/-! ### storeCsa -/

@[simp] theorem storeCsa_cfg (c : Csa) (s : State) : (storeCsa c s).cfg = s.cfg := rfl
@[simp] theorem storeCsa_rxHead (c : Csa) (s : State) : (storeCsa c s).rxHead = s.rxHead := rfl
@[simp] theorem storeCsa_rxTail (c : Csa) (s : State) : (storeCsa c s).rxTail = s.rxTail := rfl
@[simp] theorem storeCsa_txHead (c : Csa) (s : State) : (storeCsa c s).txHead = s.txHead := rfl
@[simp] theorem storeCsa_txTail (c : Csa) (s : State) : (storeCsa c s).txTail = s.txTail := rfl
@[simp] theorem storeCsa_rxBuf (c : Csa) (s : State) : (storeCsa c s).rxBuf = s.rxBuf := rfl
@[simp] theorem storeCsa_txBuf (c : Csa) (s : State) : (storeCsa c s).txBuf = s.txBuf := rfl
@[simp] theorem storeCsa_written (c : Csa) (s : State) : (storeCsa c s).written = s.written := rfl
@[simp] theorem storeCsa_hook (c : Csa) (s : State) : (storeCsa c s).hook = s.hook := rfl
@[simp] theorem storeCsa_line (c : Csa) (s : State) : (storeCsa c s).line = s.line := rfl
@[simp] theorem storeCsa_fg (c : Csa) (s : State) : (storeCsa c s).fg = s.fg := rfl
@[simp] theorem storeCsa_gie (c : Csa) (s : State) : (storeCsa c s).gie = s.gie := rfl
@[simp] theorem storeCsa_brh (c : Csa) (s : State) : (storeCsa c s).brh = s.brh := rfl
@[simp] theorem storeCsa_brl (c : Csa) (s : State) : (storeCsa c s).brl = s.brl := rfl
@[simp] theorem storeCsa_csb (c : Csa) (s : State) : (storeCsa c s).csb = s.csb := rfl
@[simp] theorem storeCsa_csc (c : Csa) (s : State) : (storeCsa c s).csc = s.csc := rfl
@[simp] theorem storeCsa_txc (c : Csa) (s : State) : (storeCsa c s).txc = (s.txc && !c.txc) := rfl
@[simp] theorem storeCsa_u2x (c : Csa) (s : State) : (storeCsa c s).u2x = c.u2x := rfl
@[simp] theorem storeCsa_mpcm (c : Csa) (s : State) : (storeCsa c s).mpcm = (if s.cfg.hasMpcm then c.mpcm else s.mpcm) := rfl
@[simp] theorem storeCsa_rxWait (c : Csa) (s : State) : (storeCsa c s).rxWait = s.rxWait := rfl
@[simp] theorem storeCsa_txHold (c : Csa) (s : State) : (storeCsa c s).txHold = s.txHold := rfl
@[simp] theorem storeCsa_txShift (c : Csa) (s : State) : (storeCsa c s).txShift = s.txShift := rfl
@[simp] theorem storeCsa_wireOut (c : Csa) (s : State) : (storeCsa c s).wireOut = s.wireOut := rfl
@[simp] theorem storeCsa_responses (c : Csa) (s : State) : (storeCsa c s).responses = s.responses := rfl
@[simp] theorem storeCsa_bus (c : Csa) (s : State) : (storeCsa c s).bus = s.bus := rfl
@[simp] theorem storeCsa_hookCalls (c : Csa) (s : State) : (storeCsa c s).hookCalls = s.hookCalls := rfl
@[simp] theorem storeCsa_sched (c : Csa) (s : State) : (storeCsa c s).sched = s.sched := rfl
@[simp] theorem storeCsa_hookIn (c : Csa) (s : State) : (storeCsa c s).hookIn = s.hookIn := rfl
@[simp] theorem storeCsa_drawIn (c : Csa) (s : State) : (storeCsa c s).drawIn = s.drawIn := rfl
@[simp] theorem storeCsa_drawCount (c : Csa) (s : State) : (storeCsa c s).drawCount = s.drawCount := rfl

# TO DO
Your output should be the lines from the one with "s.bus := rfl" through the last line of the entries above, copied exactly and nothing more.

# ANSWER TO THE EXERCISE
@[simp] theorem storeCsa_bus (c : Csa) (s : State) : (storeCsa c s).bus = s.bus := rfl
@[simp] theorem storeCsa_hookCalls (c : Csa) (s : State) : (storeCsa c s).hookCalls = s.hookCalls := rfl
@[simp] theorem storeCsa_sched (c : Csa) (s : State) : (storeCsa c s).sched = s.sched := rfl
@[simp] theorem storeCsa_hookIn (c : Csa) (s : State) : (storeCsa c s).hookIn = s.hookIn := rfl
@[simp] theorem storeCsa_drawIn (c : Csa) (s : State) : (storeCsa c s).drawIn = s.drawIn := rfl
@[simp] theorem storeCsa_drawCount (c : Csa) (s : State) : (storeCsa c s).drawCount = s.drawCount := rfl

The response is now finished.